▶
-- ==== Sys2Proof/Tests/Slice0.lean ====
section
/-! SUPPORT. Tests: the ill-formed term, words written out from the encodings, one step on a small state for the vectors of 95_test_vectors.md,
and a witness for each statement that has hypotheses. -/

namespace Sys2Proof.Tests

open Sys2Proof Sys2Proof.Machine

/-! ## WellFormed -/

/-- The prefix byte is no instruction of its own (30_encoding.md R217). -/
theorem test_wf_refuses_prefix : (Instr.prefixCb 0x37).wf = false := by decide

/-- What it selects is one. -/
theorem test_wf_accepts_swap : Instr.swapA.wf = true := by decide

/-- A one-byte row without a cost, an illegal opcode, is an instruction (30_encoding.md R218). -/
theorem test_wf_accepts_illegal : Instr.illegalD3.wf = true := by decide

/-! ## Words written out from the encodings -/

/-- Loads: `01 yyy zzz` with y = 0, z = 1 (R300); `00 yyy 110`, n8 (R301); `00 110 110`, n8 (R304); `00 pp 0001`, lo, hi (R319). -/
theorem test_decode_load :
    decode [0b01000001] = .ok (.ldBC, []) ∧ decode [0b00111110, 0x5A] = .ok (.ldAN8 0x5A, []) ∧
    decode [0b00110110, 0xAB] = .ok (.ldMemHlN8 0xAB, []) ∧ decode [0b00010001, 0x34, 0x12] = .ok (.ldDeN16 0x1234, []) := ⟨rfl, rfl, rfl, rfl⟩

/-- Stack: `11 pp 0101` (R324) and `11 pp 0001` (R325, R326). -/
theorem test_decode_stack : decode [0b11100101] = .ok (.pushHl, []) ∧ decode [0b11110001] = .ok (.popAf, []) := ⟨rfl, rfl⟩

/-- ALU: `10 yyy zzz` with y = 1, z = 3 and z = 6; `11 yyy 110`, n8 with y = 7 (R400). -/
theorem test_decode_alu8 :
    decode [0b10001011] = .ok (.adcAE, []) ∧ decode [0b10110110] = .ok (.orMemHl, []) ∧
    decode [0b11111110, 0x3C] = .ok (.cpN8 0x3C, []) := ⟨rfl, rfl, rfl⟩

/-- `00 pp 1001` (R450), `00 pp 1011` (R452), `11101000`, n8 (R453). -/
theorem test_decode_alu16 :
    decode [0b00111001] = .ok (.addHlSp, []) ∧ decode [0b00011011] = .ok (.decDe, []) ∧
    decode [0b11101000, 0xFF] = .ok (.addSpE8 0xFF, []) := ⟨rfl, rfl, rfl⟩

/-- 0x17 (R482). -/
theorem test_decode_rotate_a : decode [0x17] = .ok (.rla, []) := rfl

/-- `110 cc 010`, lo, hi (R501), `001 cc 000`, e8 (R504), `110 cc 100`, lo, hi (R506), `11 yyy 111` (R510). -/
theorem test_decode_control :
    decode [0b11010010, 0x00, 0xD0] = .ok (.jpNcN16 0xD000, []) ∧ decode [0b00111000, 0x05] = .ok (.jrCE8 0x05, []) ∧
    decode [0b11001100, 0x00, 0x02] = .ok (.callZN16 0x0200, []) ∧ decode [0b11101111] = .ok (.rst28, []) := ⟨rfl, rfl, rfl, rfl⟩

/-- 0x76 (R551), 0x10 with its second byte (R554), 0xFB (R556), 0xED (R557). -/
theorem test_decode_system :
    decode [0x76] = .ok (.halt, []) ∧ decode [0x10, 0x00] = .ok (.stop 0x00, []) ∧ decode [0xFB] = .ok (.ei, []) ∧
    decode [0xED] = .ok (.illegalED, []) := ⟨rfl, rfl, rfl, rfl⟩

/-- 0xCB, then `00 110 zzz` (R610), `01 bbb zzz` (R612), `10 bbb zzz` (R613), `11 bbb zzz` (R614). -/
theorem test_decode_cb :
    decode [0xCB, 0b00110000] = .ok (.swapB, []) ∧ decode [0xCB, 0b01011110] = .ok (.bit3MemHl, []) ∧
    decode [0xCB, 0b10111111] = .ok (.res7A, []) ∧ decode [0xCB, 0b11100110] = .ok (.set4MemHl, []) := ⟨rfl, rfl, rfl, rfl⟩

/-- An instruction cut short is refused by name. -/
theorem test_decode_truncated : decode [0xCD, 0x00] = .error (.truncated 0xCD) ∧ decode [] = .error .empty := ⟨rfl, rfl⟩

/-- The table numbers a 0xCB row's prefix byte as bits 15 to 8, and an immediate's bytes above the opcode byte. -/
theorem test_table_word :
    decodeTableWord 16 0xCB7C = some .bit7H ∧ decodeTableWord 8 0x01 = some (.ldBcN16 0x0000) ∧
    decodeTableWord 24 0x1234C3 = some (.jpN16 0x1234) := ⟨rfl, rfl, rfl⟩

/-! ## One step -/

/-- The common start of 95_test_vectors.md section 2: the state at power-on with the instruction at 0xC000. -/
def codeAt (bytes : List Byte) : State :=
  { State.reset with regs := { Regs.reset with pc := 0xC000 }, mem := Memory.writeBytes [] 0xC000 bytes }

/-- What a view shows of the next state after one step. -/
def after {α : Type} (bytes : List Byte) (start : State → State) (view : State → α) : Option α :=
  match step (start (codeAt bytes)) with
  | .next t => some (view t)
  | .fault _ => none
  | .refused _ => none

/-- V40 row 1. -/
theorem test_ldBC :
    after [0x41] (fun s => (s.setReg .c 0x5A)) (fun t => (t.regs.b, t.regs.pc, t.cycles)) =
      some (0x5A, 0xC001, 4) := by decide

/-- V40 row 3. -/
theorem test_ldDN8 :
    after [0x16, 0x99] (id) (fun t => (t.regs.d, t.regs.pc, t.cycles)) =
      some (0x99, 0xC002, 8) := by decide

/-- V40 row 4. -/
theorem test_ldHMemHl_address_first :
    after [0x66] (fun s => (((s.setReg .h 0xC1).setReg .l 0x00).writeByte 0xC100 0x77)) (fun t => (t.regs.h, t.regs.pc, t.cycles)) =
      some (0x77, 0xC001, 8) := by decide

/-- V40 row 5. -/
theorem test_ldMemHlH :
    after [0x74] (fun s => ((s.setReg .h 0xC1).setReg .l 0x23)) (fun t => (t.regs.pc, t.readByte 0xC123, t.cycles)) =
      some (0xC001, 0xC1, 8) := by decide

/-- V40 row 6. -/
theorem test_ldMemHlN8 :
    after [0x36, 0xAB] (fun s => ((s.setReg .h 0xC1).setReg .l 0x00)) (fun t => (t.regs.pc, t.readByte 0xC100, t.cycles)) =
      some (0xC002, 0xAB, 12) := by decide

/-- V40 row 7. -/
theorem test_ldAMemBc :
    after [0x0A] (fun s => (((s.setReg .b 0xC1).setReg .c 0x10).writeByte 0xC110 0x42)) (fun t => (t.regs.a, t.regs.pc, t.cycles)) =
      some (0x42, 0xC001, 8) := by decide

/-- V40 row 8. -/
theorem test_ldAMemDe :
    after [0x1A] (fun s => (((s.setReg .d 0xFF).setReg .e 0x80).writeByte 0xFF80 0x24)) (fun t => (t.regs.a, t.regs.pc, t.cycles)) =
      some (0x24, 0xC001, 8) := by decide

/-- V40 row 9. -/
theorem test_ldMemBcA :
    after [0x02] (fun s => (((s.setReg .a 0x11).setReg .b 0xC1).setReg .c 0x11)) (fun t => (t.regs.pc, t.readByte 0xC111, t.cycles)) =
      some (0xC001, 0x11, 8) := by decide

/-- V40 row 10. -/
theorem test_ldMemDeA :
    after [0x12] (fun s => (((s.setReg .a 0x22).setReg .d 0xC1).setReg .e 0x12)) (fun t => (t.regs.pc, t.readByte 0xC112, t.cycles)) =
      some (0xC001, 0x22, 8) := by decide

/-- V40 row 11. -/
theorem test_ldAMemN16 :
    after [0xFA, 0x34, 0xC1] (fun s => (s.writeByte 0xC134 0x9C)) (fun t => (t.regs.a, t.regs.pc, t.cycles)) =
      some (0x9C, 0xC003, 16) := by decide

/-- V40 row 12. -/
theorem test_ldMemN16A :
    after [0xEA, 0x00, 0xD0] (fun s => (s.setReg .a 0x5E)) (fun t => (t.regs.pc, t.readByte 0xD000, t.cycles)) =
      some (0xC003, 0x5E, 16) := by decide

/-- V40 row 13. -/
theorem test_ldhAMemN8 :
    after [0xF0, 0x85] (fun s => (s.writeByte 0xFF85 0x66)) (fun t => (t.regs.a, t.regs.pc, t.cycles)) =
      some (0x66, 0xC002, 12) := by decide

/-- V40 row 14. -/
theorem test_ldhMemN8A :
    after [0xE0, 0x81] (fun s => (s.setReg .a 0x19)) (fun t => (t.regs.pc, t.readByte 0xFF81, t.cycles)) =
      some (0xC002, 0x19, 12) := by decide

/-- V40 row 15. -/
theorem test_ldAMemC :
    after [0xF2] (fun s => ((s.setReg .c 0x82).writeByte 0xFF82 0x7B)) (fun t => (t.regs.a, t.regs.pc, t.cycles)) =
      some (0x7B, 0xC001, 8) := by decide

/-- V40 row 16. -/
theorem test_ldMemCA :
    after [0xE2] (fun s => ((s.setReg .a 0x31).setReg .c 0x83)) (fun t => (t.regs.pc, t.readByte 0xFF83, t.cycles)) =
      some (0xC001, 0x31, 8) := by decide

/-- V40 row 17. -/
theorem test_ldAMemHlInc_wraps :
    after [0x2A] (fun s => (((s.setReg .h 0xFF).setReg .l 0xFF).writeByte 0xFFFF 0x1F)) (fun t => (t.regs.a, t.regs.h, t.regs.l, t.regs.pc, t.cycles)) =
      some (0x1F, 0x00, 0x00, 0xC001, 8) := by decide

/-- V40 row 18. -/
theorem test_ldAMemHlDec :
    after [0x3A] (fun s => (((s.setReg .h 0xC1).setReg .l 0x00).writeByte 0xC100 0x08)) (fun t => (t.regs.a, t.regs.h, t.regs.l, t.regs.pc, t.cycles)) =
      some (0x08, 0xC0, 0xFF, 0xC001, 8) := by decide

/-- V40 row 19. -/
theorem test_ldMemHlIncA :
    after [0x22] (fun s => (((s.setReg .a 0x44).setReg .h 0xC1).setReg .l 0xFF)) (fun t => (t.regs.h, t.regs.l, t.regs.pc, t.readByte 0xC1FF, t.cycles)) =
      some (0xC2, 0x00, 0xC001, 0x44, 8) := by decide

/-- V40 row 20. -/
theorem test_ldMemHlDecA :
    after [0x32] (fun s => (((s.setReg .a 0x55).setReg .h 0xC2).setReg .l 0x00)) (fun t => (t.regs.h, t.regs.l, t.regs.pc, t.readByte 0xC200, t.cycles)) =
      some (0xC1, 0xFF, 0xC001, 0x55, 8) := by decide

/-- V40 row 21. -/
theorem test_ldBcN16 :
    after [0x01, 0x34, 0x12] (id) (fun t => (t.regs.b, t.regs.c, t.regs.pc, t.cycles)) =
      some (0x12, 0x34, 0xC003, 12) := by decide

/-- V40 row 23. -/
theorem test_ldMemN16Sp_low_first :
    after [0x08, 0x00, 0xC2] (fun s => (s.setSp 0xABCD)) (fun t => (t.regs.pc, t.readByte 0xC200, t.readByte 0xC201, t.cycles)) =
      some (0xC003, 0xCD, 0xAB, 20) := by decide

/-- V40 row 24. -/
theorem test_ldSpHl :
    after [0xF9] (fun s => ((s.setReg .h 0xD1).setReg .l 0x23)) (fun t => (t.regs.sp, t.regs.pc, t.cycles)) =
      some (0xD123, 0xC001, 8) := by decide

/-- V40 row 25. -/
theorem test_pushBc :
    after [0xC5] (fun s => (((s.setReg .b 0x12).setReg .c 0x34).setSp 0xD000)) (fun t => (t.regs.sp, t.regs.pc, t.readByte 0xCFFE, t.readByte 0xCFFF, t.cycles)) =
      some (0xCFFE, 0xC001, 0x34, 0x12, 16) := by decide

/-- V40 row 26. -/
theorem test_pushDe_wraps :
    after [0xD5] (fun s => (((s.setReg .d 0x0F).setReg .e 0x03).setSp 0x0001)) (fun t => (t.regs.sp, t.regs.pc, t.readByte 0xFFFF, t.cycles)) =
      some (0xFFFF, 0xC001, 0x03, 16) := by decide

/-- V40 row 27. -/
theorem test_popHl :
    after [0xE1] (fun s => (((s.setSp 0xCFFE).writeByte 0xCFFE 0x78).writeByte 0xCFFF 0x56)) (fun t => (t.regs.h, t.regs.l, t.regs.sp, t.regs.pc, t.cycles)) =
      some (0x56, 0x78, 0xD000, 0xC001, 12) := by decide

/-- V40 row 28. -/
theorem test_popAf_masks :
    after [0xF1] (fun s => (((s.setSp 0xCFFE).writeByte 0xCFFE 0xFF).writeByte 0xCFFF 0x12)) (fun t => (t.regs.a, t.regs.f, t.regs.sp, t.regs.pc, t.cycles)) =
      some (0x12, 0xF0, 0xD000, 0xC001, 12) := by decide

/-- V41 row 1. -/
theorem test_addAB_carry :
    after [0x80] (fun s => (((s.setReg .a 0x80).setReg .b 0x80).mapRegs fun g => { g with f := 0x00 })) (fun t => (t.regs.a, t.regs.f, t.regs.pc, t.cycles)) =
      some (0x00, 0x90, 0xC001, 4) := by decide

/-- V41 row 3. -/
theorem test_addAA_half :
    after [0x87] (fun s => ((s.setReg .a 0x88).mapRegs fun g => { g with f := 0x00 })) (fun t => (t.regs.a, t.regs.f, t.regs.pc, t.cycles)) =
      some (0x10, 0x30, 0xC001, 4) := by decide

/-- V41 row 4. -/
theorem test_addAMemHl :
    after [0x86] (fun s => (((((s.setReg .a 0x01).setReg .h 0xC1).setReg .l 0x00).mapRegs fun g => { g with f := 0x00 }).writeByte 0xC100 0xFE)) (fun t => (t.regs.a, t.regs.pc, t.cycles)) =
      some (0xFF, 0xC001, 8) := by decide

/-- V41 row 6. -/
theorem test_adcAC_carry_in :
    after [0x89] (fun s => (((s.setReg .a 0xFF).setReg .c 0x00).mapRegs fun g => { g with f := 0x10 })) (fun t => (t.regs.a, t.regs.f, t.regs.pc, t.cycles)) =
      some (0x00, 0xB0, 0xC001, 4) := by decide

/-- V41 row 7. -/
theorem test_adcAN8_half :
    after [0xCE, 0x0E] (fun s => ((s.setReg .a 0x01).mapRegs fun g => { g with f := 0x10 })) (fun t => (t.regs.a, t.regs.f, t.regs.pc, t.cycles)) =
      some (0x10, 0x20, 0xC002, 8) := by decide

/-- V41 row 9. -/
theorem test_subN8_borrow :
    after [0xD6, 0x01] (fun s => ((s.setReg .a 0x00).mapRegs fun g => { g with f := 0x00 })) (fun t => (t.regs.a, t.regs.f, t.regs.pc, t.cycles)) =
      some (0xFF, 0x70, 0xC002, 8) := by decide

/-- V41 row 10. -/
theorem test_subB_half :
    after [0x90] (fun s => (((s.setReg .a 0x10).setReg .b 0x01).mapRegs fun g => { g with f := 0x00 })) (fun t => (t.regs.a, t.regs.f, t.regs.pc, t.cycles)) =
      some (0x0F, 0x60, 0xC001, 4) := by decide

/-- V41 row 11. -/
theorem test_sbcAA :
    after [0x9F] (fun s => ((s.setReg .a 0x42).mapRegs fun g => { g with f := 0x10 })) (fun t => (t.regs.a, t.regs.f, t.regs.pc, t.cycles)) =
      some (0xFF, 0x70, 0xC001, 4) := by decide

/-- V41 row 13. -/
theorem test_andN8 :
    after [0xE6, 0x0F] (fun s => ((s.setReg .a 0xF0).mapRegs fun g => { g with f := 0x10 })) (fun t => (t.regs.a, t.regs.f, t.regs.pc, t.cycles)) =
      some (0x00, 0xA0, 0xC002, 8) := by decide

/-- V41 row 14. -/
theorem test_xorA :
    after [0xAF] (fun s => ((s.setReg .a 0x5A).mapRegs fun g => { g with f := 0x70 })) (fun t => (t.regs.a, t.regs.f, t.regs.pc, t.cycles)) =
      some (0x00, 0x80, 0xC001, 4) := by decide

/-- V41 row 15. -/
theorem test_orMemHl :
    after [0xB6] (fun s => (((((s.setReg .a 0x00).setReg .h 0xC1).setReg .l 0x00).mapRegs fun g => { g with f := 0x00 }).writeByte 0xC100 0x00)) (fun t => (t.regs.f, t.regs.pc, t.cycles)) =
      some (0x80, 0xC001, 8) := by decide

/-- V41 row 17. -/
theorem test_cpB :
    after [0xB8] (fun s => (((s.setReg .a 0x3C).setReg .b 0x40).mapRegs fun g => { g with f := 0x00 })) (fun t => (t.regs.f, t.regs.pc, t.cycles)) =
      some (0x50, 0xC001, 4) := by decide

/-- V41 row 18. -/
theorem test_incE_wraps :
    after [0x1C] (fun s => ((s.setReg .e 0xFF).mapRegs fun g => { g with f := 0x10 })) (fun t => (t.regs.f, t.regs.e, t.regs.pc, t.cycles)) =
      some (0xB0, 0x00, 0xC001, 4) := by decide

/-- V41 row 19. -/
theorem test_incMemHl :
    after [0x34] (fun s => ((((s.setReg .h 0xC1).setReg .l 0x00).mapRegs fun g => { g with f := 0x00 }).writeByte 0xC100 0x0F)) (fun t => (t.regs.f, t.regs.pc, t.readByte 0xC100, t.cycles)) =
      some (0x20, 0xC001, 0x10, 12) := by decide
◀
> [Aim of the exercise]:
The lines to retype run from the start of the entries through the line containing "theorem test_wf_accepts_swap : Instr.swapA.wf"; reproduce them exactly and add nothing.

> [Exercise result]:
-- ==== Sys2Proof/Tests/Slice0.lean ====
section
/-! SUPPORT. Tests: the ill-formed term, words written out from the encodings, one step on a small state for the vectors of 95_test_vectors.md,
and a witness for each statement that has hypotheses. -/

namespace Sys2Proof.Tests

open Sys2Proof Sys2Proof.Machine

/-! ## WellFormed -/

/-- The prefix byte is no instruction of its own (30_encoding.md R217). -/
theorem test_wf_refuses_prefix : (Instr.prefixCb 0x37).wf = false := by decide

/-- What it selects is one. -/
theorem test_wf_accepts_swap : Instr.swapA.wf = true := by decide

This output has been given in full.